Instructions for the task: The entries below must be returned exactly as they stand.

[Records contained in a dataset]
━━━━━━━━━━━━━━━━
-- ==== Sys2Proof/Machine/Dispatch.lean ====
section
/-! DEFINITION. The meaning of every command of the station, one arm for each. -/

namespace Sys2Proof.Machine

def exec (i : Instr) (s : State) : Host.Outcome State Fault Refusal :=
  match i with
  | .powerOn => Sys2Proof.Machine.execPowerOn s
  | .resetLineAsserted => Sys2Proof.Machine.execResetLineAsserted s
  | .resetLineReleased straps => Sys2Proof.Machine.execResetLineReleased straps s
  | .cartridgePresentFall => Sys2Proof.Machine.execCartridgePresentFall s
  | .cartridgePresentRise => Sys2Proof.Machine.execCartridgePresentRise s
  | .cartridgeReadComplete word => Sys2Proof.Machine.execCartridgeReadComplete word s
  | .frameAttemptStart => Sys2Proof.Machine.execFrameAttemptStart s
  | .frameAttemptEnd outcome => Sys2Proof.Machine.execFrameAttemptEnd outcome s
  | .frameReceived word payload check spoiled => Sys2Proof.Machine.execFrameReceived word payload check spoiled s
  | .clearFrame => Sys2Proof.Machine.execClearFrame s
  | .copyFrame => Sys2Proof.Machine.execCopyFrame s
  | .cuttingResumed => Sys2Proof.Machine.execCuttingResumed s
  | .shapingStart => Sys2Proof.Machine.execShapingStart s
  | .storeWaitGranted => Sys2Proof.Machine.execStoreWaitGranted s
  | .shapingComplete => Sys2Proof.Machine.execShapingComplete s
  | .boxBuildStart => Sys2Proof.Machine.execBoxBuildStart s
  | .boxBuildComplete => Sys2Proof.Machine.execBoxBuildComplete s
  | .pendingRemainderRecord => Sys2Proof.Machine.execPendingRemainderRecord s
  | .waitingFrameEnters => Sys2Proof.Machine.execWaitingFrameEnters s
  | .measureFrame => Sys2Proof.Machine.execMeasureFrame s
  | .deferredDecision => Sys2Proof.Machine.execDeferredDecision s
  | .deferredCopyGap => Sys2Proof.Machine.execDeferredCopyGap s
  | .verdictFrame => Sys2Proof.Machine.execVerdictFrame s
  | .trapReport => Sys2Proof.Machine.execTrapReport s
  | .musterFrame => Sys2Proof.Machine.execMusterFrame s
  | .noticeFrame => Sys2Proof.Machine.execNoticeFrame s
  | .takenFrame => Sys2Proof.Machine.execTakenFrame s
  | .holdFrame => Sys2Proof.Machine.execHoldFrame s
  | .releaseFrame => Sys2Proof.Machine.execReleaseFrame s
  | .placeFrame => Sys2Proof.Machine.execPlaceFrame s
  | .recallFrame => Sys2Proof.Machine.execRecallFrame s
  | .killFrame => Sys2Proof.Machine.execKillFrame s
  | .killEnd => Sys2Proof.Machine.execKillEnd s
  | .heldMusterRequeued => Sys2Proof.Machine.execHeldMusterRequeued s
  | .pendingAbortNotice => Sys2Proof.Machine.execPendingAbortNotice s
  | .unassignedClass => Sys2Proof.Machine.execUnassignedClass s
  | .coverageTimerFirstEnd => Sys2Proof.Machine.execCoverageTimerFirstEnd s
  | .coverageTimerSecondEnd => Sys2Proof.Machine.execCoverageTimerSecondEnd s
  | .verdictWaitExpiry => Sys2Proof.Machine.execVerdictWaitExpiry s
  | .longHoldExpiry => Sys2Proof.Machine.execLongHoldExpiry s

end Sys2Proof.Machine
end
━━━━━━━━━━━━━━━━
Solution for this task:
-- ==== Sys2Proof/Machine/Dispatch.lean ====
section
/-! DEFINITION. The meaning of every command of the station, one arm for each. -/

namespace Sys2Proof.Machine

def exec (i : Instr) (s : State) : Host.Outcome State Fault Refusal :=
  match i with
  | .powerOn => Sys2Proof.Machine.execPowerOn s
  | .resetLineAsserted => Sys2Proof.Machine.execResetLineAsserted s
  | .resetLineReleased straps => Sys2Proof.Machine.execResetLineReleased straps s
  | .cartridgePresentFall => Sys2Proof.Machine.execCartridgePresentFall s
  | .cartridgePresentRise => Sys2Proof.Machine.execCartridgePresentRise s
  | .cartridgeReadComplete word => Sys2Proof.Machine.execCartridgeReadComplete word s
  | .frameAttemptStart => Sys2Proof.Machine.execFrameAttemptStart s
  | .frameAttemptEnd outcome => Sys2Proof.Machine.execFrameAttemptEnd outcome s
  | .frameReceived word payload check spoiled => Sys2Proof.Machine.execFrameReceived word payload check spoiled s
  | .clearFrame => Sys2Proof.Machine.execClearFrame s
  | .copyFrame => Sys2Proof.Machine.execCopyFrame s
  | .cuttingResumed => Sys2Proof.Machine.execCuttingResumed s
  | .shapingStart => Sys2Proof.Machine.execShapingStart s
  | .storeWaitGranted => Sys2Proof.Machine.execStoreWaitGranted s
  | .shapingComplete => Sys2Proof.Machine.execShapingComplete s
  | .boxBuildStart => Sys2Proof.Machine.execBoxBuildStart s
  | .boxBuildComplete => Sys2Proof.Machine.execBoxBuildComplete s
  | .pendingRemainderRecord => Sys2Proof.Machine.execPendingRemainderRecord s
  | .waitingFrameEnters => Sys2Proof.Machine.execWaitingFrameEnters s
  | .measureFrame => Sys2Proof.Machine.execMeasureFrame s
  | .deferredDecision => Sys2Proof.Machine.execDeferredDecision s
  | .deferredCopyGap => Sys2Proof.Machine.execDeferredCopyGap s
  | .verdictFrame => Sys2Proof.Machine.execVerdictFrame s
  | .trapReport => Sys2Proof.Machine.execTrapReport s
  | .musterFrame => Sys2Proof.Machine.execMusterFrame s
  | .noticeFrame => Sys2Proof.Machine.execNoticeFrame s
  | .takenFrame => Sys2Proof.Machine.execTakenFrame s
  | .holdFrame => Sys2Proof.Machine.execHoldFrame s
  | .releaseFrame => Sys2Proof.Machine.execReleaseFrame s
  | .placeFrame => Sys2Proof.Machine.execPlaceFrame s
  | .recallFrame => Sys2Proof.Machine.execRecallFrame s
  | .killFrame => Sys2Proof.Machine.execKillFrame s
  | .killEnd => Sys2Proof.Machine.execKillEnd s
  | .heldMusterRequeued => Sys2Proof.Machine.execHeldMusterRequeued s
  | .pendingAbortNotice => Sys2Proof.Machine.execPendingAbortNotice s
  | .unassignedClass => Sys2Proof.Machine.execUnassignedClass s
  | .coverageTimerFirstEnd => Sys2Proof.Machine.execCoverageTimerFirstEnd s
  | .coverageTimerSecondEnd => Sys2Proof.Machine.execCoverageTimerSecondEnd s
  | .verdictWaitExpiry => Sys2Proof.Machine.execVerdictWaitExpiry s
  | .longHoldExpiry => Sys2Proof.Machine.execLongHoldExpiry s

end Sys2Proof.Machine
end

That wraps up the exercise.